Like all optimizations, it is likely that we will need to run as fast as we 
can, just to stay in one place, like the Red Queen.

Slow Forwarding
---------------

The current protocol for a single forward looks like:

      Alice                     Bob                     Carol
        |                        |                        |
        | ---update_add_htlc---> |                        |
        | --commitment_signed--> |                        |
        |                        |                        |
        | <-commitment_signed--- |                        |
        | <--revoke_and_ack----- |                        |
        |                        |                        |
        | ---revoke_and_ack----> |                        |
        |                        | ---update_add_htlc---> |

Bob cannot safely forward `update_add_htlc` immediately since there is no 
commitment transaction that contains the HTLC yet.
Further, even when a new pair of commitment transactions is signed by Alice, 
two commitment transactions can still safely be put onchain, one of which does 
not contain the HTLC.
Only when Alice and Bob have revoked their previous commitment transaction can 
Bob safely forward to Carol.

The above concept is called "irrevocably committed" by the BOLT spec.

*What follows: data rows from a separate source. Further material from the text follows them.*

/-- Issues a copy; `quads` is true when b names a second quad. -/
def copyOp (op : Nat) (quads : Bool) (d a b : Reg) (nb : Bool) (s : State) : Host.Outcome State Fault Refusal :=
  s.issue .coreOnly fun s => do
    s.cur.needX d
    let xs ← s.cur.getRun a 4
    let ys ← if quads then s.cur.getRun b 4 else .ok []
    let q : CopyArgs := ⟨xs, ys⟩
    let (bytes, rows) := q.shape op
    copyCheck bytes rows (q.y 3).toNat
    let sync ← s.syncArgument (q.x 3) (trapOf .copyArgument (q.x 3))
    if s.copyRoom s.cur.who.core' then
      let k := s.newCopy op q sync (s.cur.destX d)
      .ok { s with copies := s.copies ++ [k], cur := (s.cur.markX d).advance 4 }
    else if nb then .ok { s with cur := (s.cur.setX d (BitVec.allOnes 64)).advance 4 }
    else .error (.wait (.room .copies))

def execCpy (d a : Reg) (nb : Bool) (s : State) : Host.Outcome State Fault Refusal := copyOp 0 false d a 0 nb s
def execCpys (d a b : Reg) (nb : Bool) (s : State) : Host.Outcome State Fault Refusal := copyOp 1 true d a b nb s
def execCpyg (d a b : Reg) (nb : Bool) (s : State) : Host.Outcome State Fault Refusal := copyOp 2 true d a b nb s
def execCfill (d a : Reg) (nb : Bool) (s : State) : Host.Outcome State Fault Refusal := copyOp 3 false d a 0 nb s

/-! ## The engine (R160, R161) -/

/-- COPY_START: the next queued copy starts, when fewer than four run. -/
def State.copyStart (s : State) (cl : ClusterId) : State :=
  let mine := s.copies.filter fun k => k.cl == cl
  if 4 ≤ mine.countP (·.running) then s
  else match mine.find? fun k => !k.running with
    | .none => s
    | .some k => { s with copies := s.copies.map fun q => if q.id = k.id then { q with running := true } else q }

def execCopyStart (cl : Nat) (s : State) : Host.Outcome State Fault Refusal := .next (s.copyStart cl)

/-- The `k`-th copy of a cluster. -/
def State.copyAt (s : State) (cl : ClusterId) (k : Nat) : Option Copy := (s.copies.filter fun q => q.cl == cl)[k]?

def State.setCopy (s : State) (q : Copy) : State := { s with copies := s.copies.map fun k => if k.id = q.id then q else k }

/-- Every byte has been performed. -/
def Copy.finished (k : Copy) : Bool := k.rows ≤ k.row || k.bytes == 0

/-- The most bytes of an access that starts at an address and stays in its 32-byte block. -/
def inBlock (a : Word) : Nat := 32 - a.toNat % 32

/-- Addresses of the next byte to write and to read. -/
def Copy.dstNow (k : Copy) : Word := k.dst + BitVec.ofNat 64 k.row * k.dstStride + BitVec.ofNat 64 k.off
def Copy.srcNow (k : Copy) : Word :=
  k.src + BitVec.ofNat 64 k.row * k.srcStride + BitVec.ofNat 64 k.index + BitVec.ofNat 64 k.off

/-- The fill pattern for `n` bytes from an address: byte `a` mod 8 of the pattern for each. -/
def fillBytes (pattern : Word) (a : Nat) : Nat → Nat
  | 0 => 0
  | n + 1 => byteOf pattern.toNat (a % 8) + 256 * fillBytes pattern (a + 1) n

/-- The ticket status of a failure: of a read 1, of a write 2, a protection fault 3, a peer's 4. The table names none for a protocol's
refusal: it takes that of a fault of the same access (DESIGN CHOICE, log 49). -/
def failStatus (write : Bool) : EngineFail → Nat
  | .fault .protection => 3
  | .remote _ _ => 4
  | _ => if write then 2 else 1

def Copy.fail (k : Copy) (write : Bool) (va : Word) (n : Nat) (f : EngineFail) : Copy :=
  { k with fault := .some (failStatus write f, va, f), faultSize := n, faultWrite := write, req := .none }

/-- Keeps the original bytes of what a copy is about to overwrite at a physical address of this chip. -/
def Copy.keep (k : Copy) (s : State) (pa n : Nat) : Copy :=
  let old := (List.range n).filter fun i => k.orig.all fun c => c.1 != pa + i
  { k with orig := k.orig ++ old.map fun i => (pa + i, BitVec.ofNat 8 (s.coherentRead (pa + i) 1)) }

/-- `n` source bytes read from a physical address: one that this copy has overwritten is the original byte or what it reads as
now, and which is open (R160). -/
def Copy.source (k : Copy) (turn pa : Nat) : Nat → Nat → Nat
  | 0, _ => 0
  | n + 1, v =>
    let now := v % 256
    let b := match k.orig.find? fun c => c.1 == pa with
      | .some c => if Config.overlapKept turn k.done pa then c.2.toNat else now
      | .none => now
    b + 256 * k.source turn (pa + 1) n (v / 256)

/-- One access of a copy: the next state, and what to do with the copy, the physical address and the value. Bytes written are
counted for the cluster. -/
def State.copyAccess (s : State) (k : Copy) (va : Word) (n : Nat) (write : Option Nat) (next : Copy → Nat → Nat → Copy) :
    State :=
  match s.engineResolve k.cl k.core k.user 1 k.req va.toNat n write with
  | .wait s tag => s.setCopy { k with req := .some tag }
  | .fail s f => s.setCopy (k.fail write.isSome va n f)
  | .ok s t tag v =>
    let k := if write.isSome ∧ !isRemote s.pkg t.pa then { k.keep s t.pa n with cover := s.stamps :: k.cover } else k
    match s.engineCommit k.cl (.core k.core k.slot) 1 k.cover tag t.pa n v write with
    | .ok s v =>
      let k' := next k t.pa v
      (s.setCopy { k' with req := .none }).count k.ctx (clusterCore k.cl 0) 6 0 (k'.done - k.done)
    | .wait s tag => s.setCopy { k with req := .some tag }
    | .fail s f => s.setCopy (k.fail write.isSome va n f)

/-- A copy makes progress: its partition runs, or it has stopped and an access has still to end (R320, R322). -/
def State.copyLive (s : State) (k : Copy) : Bool :=
  (s.partOfCore k.core).any fun p =>
    p.state == .running || p.state == .halting || ((p.state == .saving || p.state == .stopped) && k.req.isSome)

/-- The next access of a running copy: the row's index, a read for a piece, which lies in one block of the destination, or its write
(R178). -/
def State.copyPiece (s : State) (k : Copy) : State :=
  if !k.running || k.finished || k.fault.isSome || !s.copyLive k then s
  else if k.op = 2 ∧ k.indexGot < 8 then
    let va := k.table + BitVec.ofNat 64 (8 * k.row + k.indexGot)
    let n := min (8 - k.indexGot) (inBlock va)
    s.copyAccess k va n .none fun k _ v =>
      { k with indexGot := k.indexGot + n, index := k.index + v * 256 ^ k.indexGot }
  else
    let n := min (k.bytes - k.off) (inBlock k.dstNow)
    let (got, v) := k.buf.getD (0, 0)
    if k.op = 3 ∧ got = 0 then s.setCopy { k with buf := .some (n, fillBytes k.src k.dstNow.toNat n) }
    else if got < n then
      let va := k.srcNow + BitVec.ofNat 64 got
      let m := min (n - got) (inBlock va)
      s.copyAccess k va m .none fun k pa w => { k with buf := .some (got + m, v + 256 ^ got * k.source s.turn pa m w) }
    else s.copyAccess k k.dstNow n (.some v) fun k _ _ =>
      let k := { k with buf := .none, done := k.done + n }
      if k.off + n < k.bytes then { k with off := k.off + n }
      else { k with row := k.row + 1, off := 0, indexGot := 0, index := 0 }

/-- The ticket value. -/
def ticket (status bytes : Nat) : Word := BitVec.ofNat 64 (status * m40 + bytes % m40)

/-- A ticket register is filled. -/
def State.fillTicket (s : State) (c : CoreId) (slot : Nat) (d : Dest) (v : Word) : State :=
  s.withHart (.core c slot) fun h => h.fillDest d false 8 v.toNat

/-- The status bits of a failed copy: its status' own and, of a fabric put, a copy that failed to write at a peer, one for the reason;
a fault that the peer takes is a refusal of the access there (R162, R166). -/
def putBits (status : Nat) (write : Bool) : EngineFail → Nat
  | .remote reason _ => 2 ^ (status - 1) + (if write then (if reason = 1 then 32 else if reason = 3 then 128 else 64) else 0)
  | _ => 2 ^ (status - 1)

/-- A copy ends: its ticket is filled, its bytes and its status bits are posted, a release of its accesses. -/
def State.endCopy (s : State) (k : Copy) (status bits : Nat) : State :=
  let s : State := { s with copies := s.copies.filter fun q => q.id != k.id }
  let s := s.fillTicket k.core k.slot k.ticket (ticket status k.done)
  match k.sync with
  | .none => s
  | .some pa => s.sendPost { pa := pa, bytes := k.rows * k.bytes, bits := bits, broken := false, source := .none, cover := k.cover, path := 1 }

/-- What a peer answers to the post of a fabric put to its sync block: 0 accepted, else the reason of its failure (R166). -/
opaque Config.peerPost : Nat → Nat

/-- How the post of a finished copy to its sync block ends: at once in the package; at a peer that cannot be reached it fails, and
otherwise its outcome comes in some later step, a time-out only after 2^20 units of time (R166, R359). `none` is still out. -/
def State.postOutcome (s : State) (k : Copy) : Option Nat :=
  if !(k.sync.any (isRemote s.pkg)) then .some 0
  else if !(k.sync.any (s.canReach k.core)) then .some 1
  else match k.postedAt with
    | .none => .none
    | .some t =>
      let r := Config.peerPost s.turn % 5
      if r = 3 ∧ s.time < t + 2 ^ 20 then .none else .some r

/-- COPY_COMPLETE: the last byte has been performed. A fabric put's post to a peer's block that fails is reported with the block's
address. -/
def State.copyComplete (s : State) (cl : ClusterId) (i : Nat) : State :=
  match s.copyAt cl i with
  | .none => s
  | .some k =>
    if !k.running || !k.finished || k.fault.isSome then s
    else match s.postOutcome k with
      | .none => s.setCopy { k with postedAt := .some (k.postedAt.getD s.time) }
      | .some 0 => s.endCopy k 0 0
      | .some reason =>
        (s.postEngine k.ctx 5 k.syncVa 4 32 (.remote reason (peerPkg (k.sync.getD 0)))).endCopy k 4 0

def execCopyComplete (cl k : Nat) (s : State) : Host.Outcome State Fault Refusal := .next (s.copyComplete cl k)

/-- COPY_FAULT: a copy that met a failure stops. -/
def State.copyFault (s : State) (cl : ClusterId) (i : Nat) : State :=
  match s.copyAt cl i with
  | .none => s
  | .some k =>
    match k.fault with
    | .none => s
    | .some (st, va, f) => (s.postEngine k.ctx 5 va st k.faultSize f).endCopy k st (putBits st k.faultWrite f)

def execCopyFault (cl k : Nat) (s : State) : Host.Outcome State Fault Refusal := .next (s.copyFault cl k)

/-- A copy whose launch is cancelled or stopped ends with status 5, and sets the broken flag of its sync block with no bytes posted (R161, R163). -/
def State.cancelCopy (s : State) (k : Copy) : State :=
  let s : State := { s with copies := s.copies.filter fun q => q.id != k.id }
  let s := s.fillTicket k.core k.slot k.ticket (ticket 5 k.done)
  match k.sync with
  | .none => s
  | .some pa => s.sendPost { pa := pa, bytes := 0, bits := 16, broken := true, source := .none, path := 1 }

/-! ## Sync-block instructions (R164) -/

/-- A thread's own `notify` to a block is still on its way, or a store of its own to the block stands in the store buffer. -/
def State.syncBusy (s : State) (pa : Nat) : Bool :=
  let c := s.cur.who.core'
  let slot := s.cur.who.slot'
  (s.posts.any fun p => p.pa == pa && p.source == .some (c, slot)) || (s.coreOf c).storePending slot pa 32

/-- A read of a block waits: for the thread's own operations on it, for an earlier acquire, and for the posts that have arrived. -/
def State.syncReadWaits (s : State) (pa : Nat) : Bool :=
  s.syncBusy pa || (s.coreOf s.cur.who.core').acquiring s.cur.who.slot' || s.postDue pa (s.unitCycles pa + 1)

def execNotify (a b : Reg) (s : State) : Host.Outcome State Fault Refusal :=
  s.issue .coreOnly fun s => do
    let x ← s.cur.getX a
    let v ← s.cur.getX b
    let pa ← s.syncAddress x .write
    let c := s.cur.who.core'
    let slot := s.cur.who.slot'
    if !s.quiet s.cur.who 7 then .error (.wait .again)
    else
      let s := s.markPerformed s.cur.who 7 s.stamps
      let s := s.sendPost { pa := pa, bytes := v.toNat % m40, bits := v.toNat / 2 ^ 44 * 2 ^ 44, broken := false
                            source := .some (c, slot), cover := s.coverOf s.cur.who 0 }
      .ok { s with cur := s.cur.advance 4 }

/-- The waiter records of a sync unit. -/
def State.waiterRecords (s : State) (cl : ClusterId) : Nat :=
  (s.cur :: s.harts).countP fun h => match h.wait with
    | .sync pa _ _ true => scratchCluster pa == cl
    | _ => false

def execSyncw (d a b : Reg) (s : State) : Host.Outcome State Fault Refusal :=
  s.issue .coreOnly fun s => do
    s.cur.needX d
    let x ← s.cur.getX a
    let v ← s.cur.getX b
    let pa ← s.syncAddress x .read
    let gen := field v 0 32
    if s.syncReadWaits pa then .error (.wait .again)
    else if s.syncOpen pa gen then
      .ok (({ s with cur := (s.cur.setX d (s.syncWord pa)).advance 4 } : State).acquireSync s.cur.who pa)
    else
      .ok (({ s with cur := s.cur.markX d } : State).waitFor (.sync pa gen d (s.waiterRecords (scratchCluster pa) < 256)))

/-- SYNCW_RECHECK: a waiter looks at its block again. -/
def State.syncwRecheck (s : State) (c : CoreId) (slot : Nat) : State :=
  let w := Who.core c slot
  match (s.hartOf w).wait with
  | .sync pa gen d _ => if s.syncOpen pa gen then s.endSyncw w pa d else s
  | _ => s

def execSyncwRecheck (core slot : Nat) (s : State) : Host.Outcome State Fault Refusal := .next (s.syncwRecheck core slot)

def execSyncinit (a b : Reg) (s : State) : Host.Outcome State Fault Refusal :=
  s.issue .coreOnly fun s => do
    let x ← s.cur.getX a
    let v ← s.cur.getX b
    let pa ← s.syncAddress x .write
    if m40 ≤ v.toNat then .error (trapOf .copyArgument v)
    else if s.syncBusy pa || s.postDue pa (s.unitCycles pa) then .error (.wait .again)
    else
      let s := ((s.setSync pa 0 8 v.toNat).setSync pa 8 8 0).setSync pa 20 4 0
      let s := s.setSync pa 24 8 0
      .ok { s with cur := s.cur.advance 4 }

/-- The field that `syncrd` selects. -/
def State.syncSelect (s : State) (pa sel : Nat) : Word :=
  match sel with
  | 0 => BitVec.ofNat 64 (s.syncField pa 0 8)
  | 1 => BitVec.ofNat 64 (s.syncField pa 8 8)
  | 2 => s.syncWord pa
  | _ => BitVec.ofNat 64 (s.syncStatus pa)

def execSyncrd (d a : Reg) (sel : BitVec 5) (s : State) : Host.Outcome State Fault Refusal :=
  s.issue .coreOnly fun s => do
    s.cur.needX d
    let x ← s.cur.getX a
    let pa ← s.syncAddress x .read
    let c := s.cur.who.core'
    if s.syncReadWaits pa then .error (.wait .again)
    else if scratchCluster pa = clusterOf c then
      .ok (({ s with cur := (s.cur.setX d (s.syncSelect pa sel.toNat)).advance 4 } : State).acquireSync s.cur.who pa)
    else
      let u : PendingUnit := ⟨s.cur.who.slot', .sync pa sel.toNat, [s.cur.destX d], s.stamps⟩
      .ok (({ s with cur := (s.cur.markX d).advance 4 } : State).withCore c fun k => { k with units := k.units ++ [u] })

end Sys2Proof.Machine
end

To reach this "irrevocably committed" state, requires the above 1.5 round trips.
If Alice and Bob are physically distant from each other, communication latency 
can be very large.

Further, both Alice and Bob want to reduce bandwidth usage.
This sometimes means that Alice and Bob will wait a short while before signing 
commitments and revoking previous ones, in order to keep the number of new 
signatures being passed around small.
C-lightning, for example, defers signing a new commitment by 10ms after sending 
an update in case another forward on the same channel is requested.
This causes additional latency on top of the communication latency.

Poon-Dryja Outputs
------------------

Let me now digress, to investigate the outputs of a Poon-Dryja commitment 
transaction.

There are at least two commitment transactions that are valid at any one time, 
one for each node in the channel.
Each one is symmetrical, but different.
Thus, there is the concepts below:

1.  "local" commitment transaction, is the valid commitment transaction I am 
holding.
2.  "remote" commitment transaction, is the valid commitment transaction my 
counterparty is holding.

Each commitment transaction has at least two outputs (although one may be 
elided if too small or 0).
Thus, each commitment transaction has these two outputs:

1.  "to-local" output.
    On the local commitment transaction, this is my "main" output.
    On the remote commitment transaction, this is my counterparty "main" output.
2.  "to-remote" output.
    On the local commitment transaction, this is my counterparty "main" output.
    On the remote commitment transaction, this is my "main" output.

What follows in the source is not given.